- Stored data

-- ==== Sys2Proof/Machine/Flags.lean ====
section
/-! DEFINITION. The checksum verdict (R70), the timeout flags (R24, R25), the status word and the tags read off the flags
(R49). -/

namespace Sys2Proof.Machine

/-- VALIDATE (R70): the low 8 bits of the sum of bytes 0 to 3 equal byte 4. No other check exists. -/
def validate (b : FrameBytes) : Bool :=
  (b.humInt + b.humFrac + b.tempInt + b.tempFrac) % 256 == b.checksum

/-- Which flag a wait sets on timeout (R62 to R65). -/
inductive TimeoutFlag where
  | ackTo | bitTo
  deriving DecidableEq, Repr

/-- `flag <- 1` (R61). -/
def raiseFlag (f : TimeoutFlag) (s : State) : State :=
  match f with
  | .ackTo => { s with ackTo := true }
  | .bitTo => { s with bitTo := true }

/-- The status word (R49, host register 1): bit 0 BUSY, bit 1 FRESH, bit 2 ACK_TO, bit 3 BIT_TO, bits 7:4 read as 0. -/
def statusWord (s : State) : BitVec 8 :=
  0#4 ++ BitVec.ofBool s.bitTo ++ BitVec.ofBool s.ackTo ++ BitVec.ofBool s.fresh ++ BitVec.ofBool s.busy

/-- The tags of R49. -/
inductive Tag where
  | fresh | stale | noResponse
  deriving DecidableEq, Repr

/-- The tag of the last completed call, readable when `BUSY = 0` (R49). -/
def tag (s : State) : Option Tag :=
  if s.busy then none
  else if s.fresh then some .fresh
  else if s.ackTo then some .noResponse
  else some .stale

end Sys2Proof.Machine
end

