/-! ## The line (R37 to R40) -/

/-- R38: the line is low if the block or the sensor pulls it low, else high. -/
def Obligations.LineLevel : Prop :=
  ∀ (s : State) (p : PinNo),
    (lineBit s.oeLow p = true → lineRead p s = false) ∧
    (s.sensAt 0 p = false → lineRead p s = false) ∧
    (lineBit s.oeLow p = false → s.sensAt 0 p = true → lineRead p s = true)

/-- R40: in IDLE, START, SETTLE, FINISH and the steps of BITDLY before the last the sensor has no effect on the step; in
the other steps only the level of line `PIN` has. -/
def Obligations.SensorSeenOnlyWhenSampled : Prop :=
  ∀ (s : State) (v v' : Lines) (rest : List Lines),
    (s.ph = .idle ∨ s.ph = .start ∨ s.ph = .settle ∨ s.ph = .finish ∨ (s.ph = .bitdly ∧ s.cnt + 1 ≠ s.cfg.tSample) ∨
      lineBit v s.pin = lineBit v' s.pin) →
    step { s with sens := v :: rest } = step { s with sens := v' :: rest }

/-- R59, R60: after acceptance at step `a` the line reads low at the `T_START` steps `a+1 … a+T_START` whatever the sensor
does, is released from step `a+T_START+1`, and the first wait begins at `a+T_START+T_SETTLE+1`. -/
def Obligations.StartPulseAndSettle : Prop :=
  ∀ (s : State) (q : Quantity) (pin : PinNo), s.cfg.Legal → Accepts s q pin →
    NoReset s (s.cfg.tStart + s.cfg.tSettle + 1) →
    (∀ k, 1 ≤ k → k ≤ s.cfg.tStart →
      ∃ t, Runs k s t ∧ t.ph = .start ∧ t.cnt = k - 1 ∧ lineBit t.oeLow pin = true ∧ lineRead pin t = false) ∧
    (∀ k, 1 ≤ k → k ≤ s.cfg.tSettle →
      ∃ t, Runs (s.cfg.tStart + k) s t ∧ t.ph = .settle ∧ t.cnt = k - 1 ∧ lineBit t.oeLow pin = false) ∧
    (∃ t, Runs (s.cfg.tStart + s.cfg.tSettle + 1) s t ∧ t.ph = .ack1 ∧ t.cnt = 0)

/-! ## Frame and numbers (R34, R47, R48, R70, R75) -/

/-- R34: cell `8k+j` is bit `7-j` of byte `k`, and the whole frame read as a 40-bit number with `FB[0]` most significant
is the five bytes in order. -/
def Obligations.FrameBitOrder : Prop :=
  ∀ fb : FrameBuffer,
    (∀ k j, k < 5 → j < 8 → (frameByte fb k).testBit (7 - j) = cell fb (8 * k + j)) ∧
    (∀ k, frameByte fb k < 256) ∧
    (List.range 40).foldl (fun n i => 2 * n + cellBit fb i) 0 =
      frameByte fb 0 * 2 ^ 32 + frameByte fb 1 * 2 ^ 24 + frameByte fb 2 * 2 ^ 16 + frameByte fb 3 * 2 ^ 8 + frameByte fb 4

/-- R70: a frame is valid exactly when the low 8 bits of the sum of bytes 0 to 3 are byte 4; so the all-zero frame is
valid and the all-ones frame is not. -/
def Obligations.ChecksumVerdict : Prop :=
  ∀ fb : FrameBuffer,
    (validate (frameBytes fb) = true ↔
      (frameByte fb 0 + frameByte fb 1 + frameByte fb 2 + frameByte fb 3) &&& 0xFF = frameByte fb 4) ∧
    ((∀ i, i < 40 → cell fb i = false) → validate (frameBytes fb) = true) ∧
    ((∀ i, i < 40 → cell fb i = true) → validate (frameBytes fb) = false)

/-- R48, R75: the scaled integers are the exact rationals of the formulas: Fahrenheit is `C*1.8 + 32` for every integer
number of tenths, negative ones included, and the three reports are the exact values. -/
def Obligations.ConversionExact : Prop :=
  (∀ t : Int, ofHundredths (fahrenheitX100 t) = ofTenths t * (9 / 5) + 32) ∧
  (∀ h t : Nat, ofHundredths (report .celsius h t) = ofTenths t ∧
    ofHundredths (report .fahrenheit h t) = ofTenths t * (9 / 5) + 32 ∧
    ofHundredths (report .humidity h t) = ofTenths h) ∧
  (∀ b b' : Nat, ofTenths (10 * b + b' : Nat) = b + b' * (1 / 10))
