-- ==== Sys2Proof/Laws/Step.lean ====
section
/-! SUPPORT. What one step and a run of steps can be. -/

namespace Sys2Proof.Machine

/-- All that a step that goes on can be: reset, or the fetched instruction, then the next inputs (R56). -/
theorem step_cases {s t : State} (h : step s = .next t) :
    (s.hostNow.rst = true ∧ t = advance (applyReset s)) ∨
    (s.hostNow.rst = false ∧ ∃ u, runFetched s = .next u ∧ t = advance u) := by
  unfold step at h
  cases hr : s.hostNow.rst
  · rw [hr] at h
    exact .inr ⟨rfl, advanceOutcome_next (by simpa using h)⟩
  · rw [hr] at h
    exact .inl ⟨rfl, by simpa using h.symm⟩

theorem step_of_runFetched {s u : State} (hr : s.hostNow.rst = false) (h : runFetched s = .next u) :
    step s = .next (advance u) := by
  simp [step, hr, h, advanceOutcome]

theorem runs_zero (s t : State) : Runs 0 s t ↔ s = t := by
  show (Host.Outcome.next s : Result) = .next t ↔ s = t
  simp

/-- The host's run, one step unfolded, for any machine. -/
theorem coreRun_succ (M : Host.Core) (k : Nat) (s t : M.State) :
    M.run (k + 1) s = .next t ↔ ∃ u, M.step s = .next u ∧ M.run k u = .next t := by
  rw [Host.Core.run]
  cases M.step s <;> simp

/-- A run of `k + 1` steps is one step and a run of `k`. -/
theorem runs_succ (k : Nat) (s t : State) : Runs (k + 1) s t ↔ ∃ u, step s = .next u ∧ Runs k u t :=
  coreRun_succ Sys2Proof.core k s t

/-- Runs compose. -/
theorem runs_add {j k : Nat} {s t u : State} (h1 : Runs j s t) (h2 : Runs k t u) : Runs (j + k) s u := by
  induction j generalizing s with
  | zero =>
    rw [runs_zero] at h1; subst h1; simpa using h2
  | succ j ih =>
    obtain ⟨w, hs, hw⟩ := (runs_succ j s t).mp h1
    have : j + 1 + k = (j + k) + 1 := by omega
    rw [this, runs_succ]
    exact ⟨w, hs, ih hw⟩

/-- A run has one end. -/
theorem runs_unique {k : Nat} {s t u : State} (h1 : Runs k s t) (h2 : Runs k s u) : t = u := by
  unfold Runs at h1 h2
  rw [h1] at h2
  cases h2
  rfl

end Sys2Proof.Machine
end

- TASK ITEM
Copy out the lines above, from the one holding "unfold Runs at h1 h2" through the final line, with no other lines.

- WRITTEN ANSWER
  unfold Runs at h1 h2
  rw [h1] at h2
  cases h2
  rfl

end Sys2Proof.Machine
end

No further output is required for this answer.